A few reminders for Bleeding Heartland readers

It’s time for another post about guidelines for participating on this blog. Since the last time I covered this ground, many new users have registered at Bleeding Heartland, and competitive elections can bring out bad behavior on political blogs. Here are a few rules to keep in mind.

I welcome diaries by other contributors and will promote some of them to the front page. Diaries can be about any local, statewide or national subject you think would interest the Bleeding Heartland community. A news report or post at another blog can be the basis for a diary, but do not post lengthy excerpts or the entire text of copyrighted materials. Legal “fair use” involves posting a link to the original article and an excerpt of a few paragraphs. Going beyond that will get your diary deleted.

If you write a long diary, put the first few paragraphs in the “main text” section to let readers know what you’re writing about. The rest of your diary should go in the “extended text” section. E-mail me at desmoinesdem AT yahoo.com if you have trouble creating an account or posting diaries here.

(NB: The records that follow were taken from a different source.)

theorem execRxLost_within {b : Bounds} {p0 p1 p2} (qsent : b.parts .sent) (qevu : b.parts .evu) (qsess : b.parts .sess) (qmail : b.parts .mail) (qjobs : b.parts .jobs) (qlanes : b.parts .lanes) (c6 : ∀ (w0 : ℕ), b.regs (O1B.JOB_ENDED w0)) (c7 : ∀ (w0 : ℕ), b.regs (O1B.JOB_STATUS w0)) (c8 : ∀ (w0 : ℕ), b.regs (O1B.JOB_RESULT w0)) (c9 : ∀ (w0 : ℕ), b.regs (O1B.JOB_PROGRESS w0)) (c10 : b.regs O1B.JOBS_QUEUED) (c11 : b.regs O1B.JOBS_RUNNING) (c12 : ∀ (w0 : ℕ), b.regs (O1C.SESS_QUEUE w0)) (c13 : b.regs O1C.FILULO_FLAGS) (c14 : ∀ (w0 : ℕ), b.regs (O1B.JOB_STARTED w0)) (c15 : ∀ (w0 : ℕ), b.regs (O1B.JOB_STATE w0)) (c16 : ∀ (w0 : ℕ), ∀ k ∈ eventRegs w0, b.regs k) (c17 : b.regs (O11.LANE_FLAGS p0)) (c18 : b.regs (O11.RX_LOCK_LOSSES p0)) (c19 : b.regs (O11.RX_STATE p0)) (hp2 : Within b p2) : WithinOut b (execRxLost p0 p1 p2) := by
  unfold execRxLost
  refine onInst_within ?_ ?_
  · exact hp2
  · intro u1 hu2
    try beta_reduce
    refine State.laneLost_within qsent qevu qsess qmail qjobs qlanes c6 c7 c8 c9 c10 c11 c12 c13 c14 c15 c16 c17 c18 c19 ?_
    exact hu2

theorem execElasticSlotRx_within {b : Bounds} {p0 p1 p2} (qevu : b.parts .evu) (qlanes : b.parts .lanes) (c2 : b.regs (O11.FILLER_DELETED p0)) (c3 : ∀ k ∈ eventRegs 282, b.regs k) (c4 : b.regs (O11.LANE_FLAGS p0)) (c5 : b.regs (O11.ELASTIC_SLIPS p0)) (hp2 : Within b p2) : WithinOut b (execElasticSlotRx p0 p1 p2) := by
  unfold execElasticSlotRx
  refine onInst_within ?_ ?_
  · exact hp2
  · intro u1 hu1
    try beta_reduce
    extract_lets -merge -useContext -underBinder x2
    refine ite_elim (P := Within b) ?_ ?_
    · exact hu1
    · refine ite_elim (P := Within b) ?_ ?_
      · refine State.bump_within c2 ?_
        exact hu1
      · refine ite_elim (P := Within b) ?_ ?_
        · refine State.raiseLim_within qevu c3 ?_
          refine State.flag_within c4 ?_
          refine State.bump_within c5 ?_
          refine State.setLane_within qlanes ?_
          exact hu1
        · refine State.setLane_within qlanes ?_
          exact hu1

theorem execElasticSlotRead_within {b : Bounds} {p0 p1} (qlanes : b.parts .lanes) (c1 : b.regs (O11.FILLER_INSERTED p0)) (hp1 : Within b p1) : WithinOut b (execElasticSlotRead p0 p1) := by
  unfold execElasticSlotRead
  refine onInst_within ?_ ?_
  · exact hp1
  · intro u1 hu1
    try beta_reduce
    extract_lets -merge -useContext -underBinder x2
    refine ite_elim (P := Within b) ?_ ?_
    · exact hu1
    · refine ite_elim (P := Within b) ?_ ?_
      · refine State.bump_within c1 ?_
        refine State.setLane_within qlanes ?_
        exact hu1
      · refine State.setLane_within qlanes ?_
        exact hu1

theorem execRateOffsetUpdate_within {b : Bounds} {p0 p1 p2} (qevu : b.parts .evu) (qlanes : b.parts .lanes) (c2 : b.regs (O11.RATE_OFFSET p0)) (c3 : ∀ k ∈ eventRegs 281, b.regs k) (c4 : b.regs (O11.LANE_FLAGS p0)) (hp2 : Within b p2) : WithinOut b (execRateOffsetUpdate p0 p1 p2) := by
  unfold execRateOffsetUpdate
  refine onInst_within ?_ ?_
  · exact hp2
  · intro u1 hu1
    try beta_reduce
    extract_lets -merge -useContext -underBinder x2 x3 x4 x5 x6
    have hx2 : Within b x2 := by
      unfold x2
      refine State.setZ_within c2 ?_
      exact hu1
    try clear_value x2
    have hx5 : Within b x5 := by
      unfold x5
      refine State.setLane_within qlanes ?_
      exact hx2
    try clear_value x5
    refine ite_elim (P := Within b) ?_ ?_
    · refine State.setLane_within qlanes ?_
      exact hx2
    · refine ite_elim (P := Within b) ?_ ?_
      · refine State.raise_within qevu c3 ?_
        refine State.flag_within c4 ?_
        refine State.setLane_within qlanes ?_
        exact hx5
      · exact hx5

theorem execPrbsSync_within {b : Bounds} {p0 p1 p2 p3 p4} (qevu : b.parts .evu) (qlanes : b.parts .lanes) (c2 : ∀ k ∈ eventRegs 277, b.regs k) (c3 : b.regs (O11.LANE_FLAGS p0)) (c4 : b.regs (O11.SYNC_LOSSES p0)) (c5 : b.regs (O11.CHK_STATE p0)) (c6 : b.regs (O11.TOTAL_BITS p0)) (c7 : b.regs (O11.ERR_BITS p0)) (c8 : ∀ k ∈ eventRegs 279, b.regs k) (c9 : ∀ k ∈ eventRegs 276, b.regs k) (hp4 : Within b p4) : WithinOut b (execPrbsSync p0 p1 p2 p3 p4) := by
  unfold execPrbsSync
  refine onInst_within ?_ ?_
  · exact hp4
  · intro u1 hu1
    try beta_reduce
    refine ite_elim (P := Within b) ?_ ?_
    · refine State.raise_within qevu c2 ?_
      refine State.flag_within c3 ?_
      refine State.bump_within c4 ?_
      refine State.laneSearch_within qlanes c5 ?_
      refine State.countBits_within qevu qlanes c6 c7 c8 c3 ?_
      exact hu1
    · refine ite_elim (P := Within b) ?_ ?_
      · refine State.raise_within qevu c9 ?_
        refine State.setN_within c5 ?_
        exact hu1
      · exact hu1

theorem execWindowEnd_within {b : Bounds} {p0 p1 p2 p3} (qlanes : b.parts .lanes) (qevu : b.parts .evu) (c2 : b.regs (O11.WIN_BITS p0)) (c3 : b.regs (O11.WIN_ERR p0)) (c4 : b.regs (O11.LANE_FLAGS p0)) (c5 : ∀ k ∈ eventRegs 278, b.regs k) (c6 : b.regs (O11.TOTAL_BITS p0)) (c7 : b.regs (O11.ERR_BITS p0)) (c8 : ∀ k ∈ eventRegs 279, b.regs k) (hp3 : Within b p3) : WithinOut b (execWindowEnd p0 p1 p2 p3) := by
  unfold execWindowEnd
  refine onInst_within ?_ ?_
  · exact hp3
  · intro u1 hu2
    try beta_reduce
    refine ite_elim (P := Within b) ?_ ?_
    · exact hu2
    · refine State.endWindow_within qlanes qevu c2 c3 c4 c5 ?_
      refine ite_elim (P := Within b) ?_ ?_
      · refine State.countBits_within qevu qlanes c6 c7 c8 c4 ?_
        exact hu2
      · exact hu2

theorem execChkRestart_within {b : Bounds} {p0 p1} (qlanes : b.parts .lanes) (hp1 : Within b p1) : WithinOut b (execChkRestart p0 p1) := by
  unfold execChkRestart
  refine onInst_within ?_ ?_
  · exact hp1
  · intro u1 hu1
    try beta_reduce
    refine State.actChkRestart_within qlanes ?_
    exact hu1

theorem execEyeScan_within {b : Bounds} {p0 p1 p2} (qsent : b.parts .sent) (qevu : b.parts .evu) (qsess : b.parts .sess) (qmail : b.parts .mail) (qjobs : b.parts .jobs) (c5 : ∀ w0, b.regs (O1B.JOB_ENDED w0)) (c6 : ∀ w0, b.regs (O1B.JOB_RESULT w0)) (c7 : ∀ w0, b.regs (O1B.JOB_OWNER w0)) (c8 : ∀ w0, b.regs (O1B.JOB_PROGRESS w0)) (c9 : ∀ w0, b.regs (O1B.JOB_STATUS w0)) (c10 : ∀ w0, b.regs (O1B.JOB_OBJECT w0)) (c11 : ∀ w0, b.regs (O1C.SESS_QUEUE w0)) (c12 : ∀ k ∈ eventRegs 451, b.regs k) (c13 : b.regs O1C.FILULO_FLAGS) (c14 : ∀ k ∈ eventRegs 432, b.regs k) (c15 : b.regs O1B.JOBS_QUEUED) (c16 : b.regs O1B.JOBS_RUNNING) (c17 : ∀ w0, b.regs (O1B.JOB_STARTED w0)) (c18 : ∀ w0, b.regs (O1B.JOB_STATE w0)) (hp2 : Within b p2) : WithinOut b (execEyeScan p0 p1 p2) := by
  unfold execEyeScan
  refine onInst_within ?_ ?_
  · exact hp2
  · intro u1 hu1
    try beta_reduce
    refine ite_elim (P := Within b) ?_ ?_
    · change Within1 b _
      refine State.startEyeScan_within qsent qevu qsess qmail qjobs c5 c6 c7 c8 c9 c10 c11 c12 c13 c14 c15 c16 c17 c18 ?_
      exact hu1
    · exact hu1

theorem execEyeScanDone_within {b : Bounds} {p0 p1 p2} (qevu : b.parts .evu) (qsent : b.parts .sent) (qsess : b.parts .sess) (qmail : b.parts .mail) (qjobs : b.parts .jobs) (c5 : b.regs (O11.EYE_RESULT p0)) (c6 : ∀ (w0 : ℕ), b.regs (O1B.JOB_ENDED w0)) (c7 : ∀ (w0 : ℕ), b.regs (O1B.JOB_STATUS w0)) (c8 : ∀ (w0 : ℕ), b.regs (O1B.JOB_RESULT w0)) (c9 : ∀ (w0 : ℕ), b.regs (O1B.JOB_PROGRESS w0)) (c10 : b.regs O1B.JOBS_QUEUED) (c11 : b.regs O1B.JOBS_RUNNING) (c12 : ∀ (w0 : ℕ), b.regs (O1C.SESS_QUEUE w0)) (c13 : b.regs O1C.FILULO_FLAGS) (c14 : ∀ (w0 : ℕ), b.regs (O1B.JOB_STARTED w0)) (c15 : ∀ (w0 : ℕ), b.regs (O1B.JOB_STATE w0)) (c16 : ∀ (w0 : ℕ), ∀ k ∈ eventRegs w0, b.regs k) (hp2 : Within b p2) : WithinOut b (execEyeScanDone p0 p1 p2) := by
  unfold execEyeScanDone
  refine onInst_within ?_ ?_
  · exact hp2
  · intro u1 hu2
    try beta_reduce
    split
    · exact hu2
    · extract_lets -merge -useContext -underBinder x3 x4 x5 x6 x7 x8 x9
      have hx9 : Within b x9 := by
        unfold x9
        refine State.raise_within qevu (c16 _) ?_
        refine State.setBytes_within c5 ?_
        exact hu2
      try clear_value x9
      refine ite_elim (P := Within b) ?_ ?_
      · exact hu2
      · refine ite_elim (P := Within b) ?_ ?_
        · refine State.abortScan_within qsent qevu qsess qmail qjobs c6 c7 c8 c9 c10 c11 c12 c13 c14 c15 c16 ?_
          exact hu2
        · refine ite_elim (P := Within b) ?_ ?_
          · exact hu2
          · refine ite_elim (P := Within b) ?_ ?_
            · refine State.offerJob_within qjobs (c8 _) ?_
              exact hx9
            · refine State.endJob_within qsent qevu qsess qmail qjobs (c6 _) (c7 _) (c8 _) (c9 _) c10 c11 c12 c13 c14 c15 c16 ?_
              refine State.emit_within qsent ?_
              exact hx9

end Sys2Proof.Machine
end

The upcoming elections should provide plenty of material. You can offer your own take on one of the statewide races; last summer American007 posted early odds on Republican race for governor. You can take a longer view, like BJazz did in predicting that marriage equality is here to stay in Iowa. You can educate us, as ragbrai08 did in this post on “Redistricting the Iowa Way.” I would love to see detailed write-ups on state legislative campaigns, so if there’s a competitive Iowa House or Senate race going on in your corner of the state, please consider writing about how the campaign looks from the ground and local media reports.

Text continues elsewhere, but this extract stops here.